The perfect storm of rising costs
It’s easy to blame high interest rates for the problems multifamily housing is facing, but that’s not entirely accurate. although some loans have breach of contract When interest rates reset and some Syndicated deals to buy through variable rate mortgages have collapsedOverlay problem tend to A combination of factors. These include low occupancy rates, falling rents and high costs, including insurance costs, surge and extreme weather.
this The foregoing new york times The article mentioned defaulted loans at Reserve, a 982-unit complex near Tampa in Brandon, Fla., and Oaks of Westchase, a 182-unit garden-style apartment building in Houston, according to principal Mike Mike Haas, an executive at data provider CRED iQ, said “surging interest rates are causing the debt service costs of these properties to skyrocket.”
However, lack of demand is also a factor. In 2019, 120,000 new apartment units were built in 19 major Sunbelt cities, attracting 110,000 tenants. Last year, there were only 95,000 tenants in 216,000 new apartments.
“Developers are out of control,” said Jay Lybik, national director of multifamily analysis for CoStar Group. New York Times article. “Everyone thinks demand in 2021 will be the way It’s moving forward.
Smaller banks face greater risks
The difference between residential properties and other types of commercial buildings is that Financing available for multi-family units Loans through government-backed mortgage giants Fannie Mae and Freddie Mac were created by Congress to make homes more affordable. At the end of 2023, 49 banks had at least 5% of their multifamily loans delinquent, Reuters reports. Most of these are made up of regional and community banks.
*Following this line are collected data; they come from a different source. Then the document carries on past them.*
-- ==== Sys2Proof/Tests/Slice0.lean ====
section
/-! SUPPORT. Tests with expected results from spec/ (the vectors of 95_test_vectors.md, the words of 30_encoding.md R104), the
smoke test of well-formedness, and for every statement with hypotheses a state and operands that meet them. -/

namespace Sys2Proof.Tests

open Sys2Proof.Machine

/-! ## Helpers -/

/-- What a function reads from a next state. -/
def fieldAfter {α : Type} (o : Host.Outcome State Fault Refusal) (f : State → α) : Option α :=
  match o with
  | .next t => some (f t)
  | .fault _ => none
  | .refused _ => none

/-- The state after reset with some registers of the block as given. -/
def withBlock (b : Block) : State := { State.reset with block := b }

/-- The state after reset with one pending input. -/
def withInput (x : Input) : State := { State.reset with pending := [x] }

/-- The state after reset with the identity filter on both ports, as the vectors take them. -/
def withIdentity (b : Block) : State := { State.reset with block := b, filtQ := .identity, filtD := .identity }

/-- A bank in the place of bank 0. -/
def withBank0 (v : Bank) : State := withBlock (Block.reset.setBank 0 v)

/-! ## Well-formedness: each check refuses an ill-formed term (20_memory.md R73) -/

theorem test_wf_accepts_aligned_word : BusAccess.wf ⟨0x3FC, 4, none⟩ = true := by decide

theorem test_wf_refuses_halfword : BusAccess.wf ⟨0x10, 2, none⟩ = false := by decide

theorem test_wf_refuses_write_of_three_bytes : BusAccess.wf ⟨0x10, 4, some [1#8, 2#8, 3#8]⟩ = false := by decide

theorem test_wf_refuses_misaligned : BusAccess.wf ⟨0x11, 4, none⟩ = false := by decide

theorem test_wf_refuses_beyond_range : BusAccess.wf ⟨0x400, 4, none⟩ = false := by decide

/-- A command has no ill-formed term: the range of `PIDC`'s index is its type's. -/
theorem test_wf_pidc_at_both_ends : Instr.wf (.pidc 0) = true ∧ Instr.wf (.pidc 3) = true := by decide

/-! ## Decoding: words written out from 30_encoding.md R101 and R104 -/

theorem test_decode_nop : decodeTableWord 32 0b00000000000000000000000000000000 = some .nop := by decide

theorem test_decode_sincos : decodeTableWord 32 0b00000000000000000000000000000001 = some .sincos := by decide

theorem test_decode_clarke : decodeTableWord 32 0b00000000000000000000000000000010 = some .clarke := by decide

theorem test_decode_park : decodeTableWord 32 0b00000000000000000000000000000011 = some .park := by decide

theorem test_decode_updcur : decodeTableWord 32 0b00000000000000000000000000000100 = some .updcur := by decide

theorem test_decode_ipark : decodeTableWord 32 0b00000000000000000000000000000101 = some .ipark := by decide

theorem test_decode_iclarke : decodeTableWord 32 0b00000000000000000000000000000110 = some .iclarke := by decide

theorem test_decode_synth : decodeTableWord 32 0b00000000000000000000000000000111 = some .synth := by decide

theorem test_decode_pidc_1 : decodeTableWord 32 0b00000000000000000000000100010000 = some (.pidc 1) := by decide

theorem test_decode_pidc_3 : decodeTableWord 32 0b00000000000000000000001100010000 = some (.pidc 3) := by decide

/-- V-SYS-2 to V-SYS-8: illegal words, by the clause of R106 that rejects each. -/
theorem test_decode_illegal :
    decodeTableWord 32 0x00000008 = none ∧ decodeTableWord 32 0x00000101 = none ∧
      decodeTableWord 32 0x00000410 = none ∧ decodeTableWord 32 0xFFFFFFFF = none ∧
      decodeTableWord 32 0x00000011 = none ∧ decodeTableWord 32 0x80000007 = none := by decide

/-! ## One step each: the vectors of 95_test_vectors.md -/

/-- V-SYS-1. -/
theorem test_nop : fieldAfter (step (State.reset.withFetchWord 32 0)) (·.block) = some State.reset.block := by
  decide +kernel

/-- V-SC-10, worked in 44_sincos.md R222. -/
theorem test_sincos_one :
    fieldAfter (exec .sincos (withBlock { Block.reset with theta := 0x3F800000#32 })) (fun t => (t.block.sin, t.block.cos)) =
      some (0x3F576AA5#32, 0x3F0A5140#32) := by decide +kernel

/-- V-SC-14: the third quadrant. -/
theorem test_sincos_four :
    fieldAfter (exec .sincos (withBlock { Block.reset with theta := 0x40800000#32 })) (fun t => (t.block.sin, t.block.cos)) =
      some (0xBF41BDCD#32, 0xBF275532#32) := by decide +kernel

/-- V-CLK-8. -/
theorem test_clarke :
    fieldAfter (exec .clarke (withBlock { Block.reset with curU := 0x42C80000#32, curV := 0xC2200000#32 }))
      (fun t => (t.block.curA, t.block.curB)) = some (0x42C80000#32, 0x4138C089#32) := by decide +kernel

/-- V-CLK-11: a NaN payload is copied into `CUR_A` and not into `CUR_B`. -/
theorem test_clarke_nan :
    fieldAfter (exec .clarke (withBlock { Block.reset with curU := 0x7FC12345#32, curV := 0x3F800000#32 }))
      (fun t => (t.block.curA, t.block.curB)) = some (0x7FC12345#32, 0x7FC00000#32) := by decide +kernel

/-- V-PRK-4, with its two exchanges in order. -/
theorem test_park :
    fieldAfter (exec .park (withIdentity
        { Block.reset with curA := 0x3F800000#32, curB := 0x40000000#32, theta := 0x3F800000#32 }))
      (fun t => (t.block.curQ, t.block.curD, t.history)) =
      some (0x3E74DF6C#32, 0x400E49A2#32,
        [.filtQ 0x3E74DF6C#32 0x3E74DF6C#32, .filtD 0x400E49A2#32 0x400E49A2#32]) := by decide +kernel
“Multifamily loans under stress include those that are rent stable, rely on overly optimistic rental income growth forecasts, or are located in submarkets with high rental vacancy rates. and / or There is an oversupply, many of which are located in Sunbelt states, particularly Texas, Florida, Tennessee and the Carolinas,” Fitch Ratings Reuters reported earlier this year that is based on.
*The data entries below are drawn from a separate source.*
-- ==== Sys2Proof/Machine/Operands.lean ====
section
/-! DEFINITION. The operand forms (R54 of 30_encoding.md): a register named by a 3-bit index (`State.reg`,
`State.setReg`), the one immediate, and the one addressing mode, a pair of registers. -/

namespace Sys2Proof.Machine

/-- The value LDI loads: `zext_32` of the 25-bit field (R54, R95). Bits 31 to 25 are 0 whatever the number. -/
def immOperand (imm : Nat) : Word := (BitVec.ofNat 25 imm).setWidth 32

/-- The effective address of an array access: the pair (handle, offset) held by two registers, with no displacement,
scaling or update (R100, R101). -/
def State.pairOperand (s : State) (h o : Reg) : Word × Word := (s.reg h, s.reg o)

end Sys2Proof.Machine
end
So far, small community banks, with average assets of $1.3 billion, face the greatest Exposed. Nearly 40% of total multifamily lending in the U.S. banking system, according to Fitch hold go through 10 A bank that owns many other assets. By comparison, bankrupt Silicon Valley Bank had $209 billion in assets, while JPMorgan Chase, the largest U.S. bank, had $3.3 trillion. In terms of assets.
Fitch said: “We expect any deterioration in the banking sector to occur over a longer period. During the global financial crisis, losses did not peak until nearly two years after the peak of delinquencies, and the sector’s problem loans had not yet peaked.
Multifamily also has another built-in defensive shield: “If regional banks and large investment banks decide not to make multifamily loans anymore, Fannie Mae and Freddie Mac will get more business,” says Multifamily Chief said Lonnie Hendry, Product Officer. New York Times. “It’s an automatic failsafe that other asset classes simply don’t have.”
final thoughts
Excess supply always leads to lower demand and lower prices. However, when rising costs and high interest rates have a compounding effect, the results can be catastrophic Added.
This doesn’t mean that all rental housing is a bad investment, because as the evidence shows, rental real estate is one of the worst investments. Proven form of wealth accumulation. However, the headwinds facing large-scale multifamily mean you should perhaps Think twice before investing REIT or syndicated organizations, unless they have bought Low prices at deep discounts.
Depending on where you are in your investing journey, a safer investment might be a smaller multifamily property—at the right price or an all-cash deal that you can refinance later—which means less financial risk.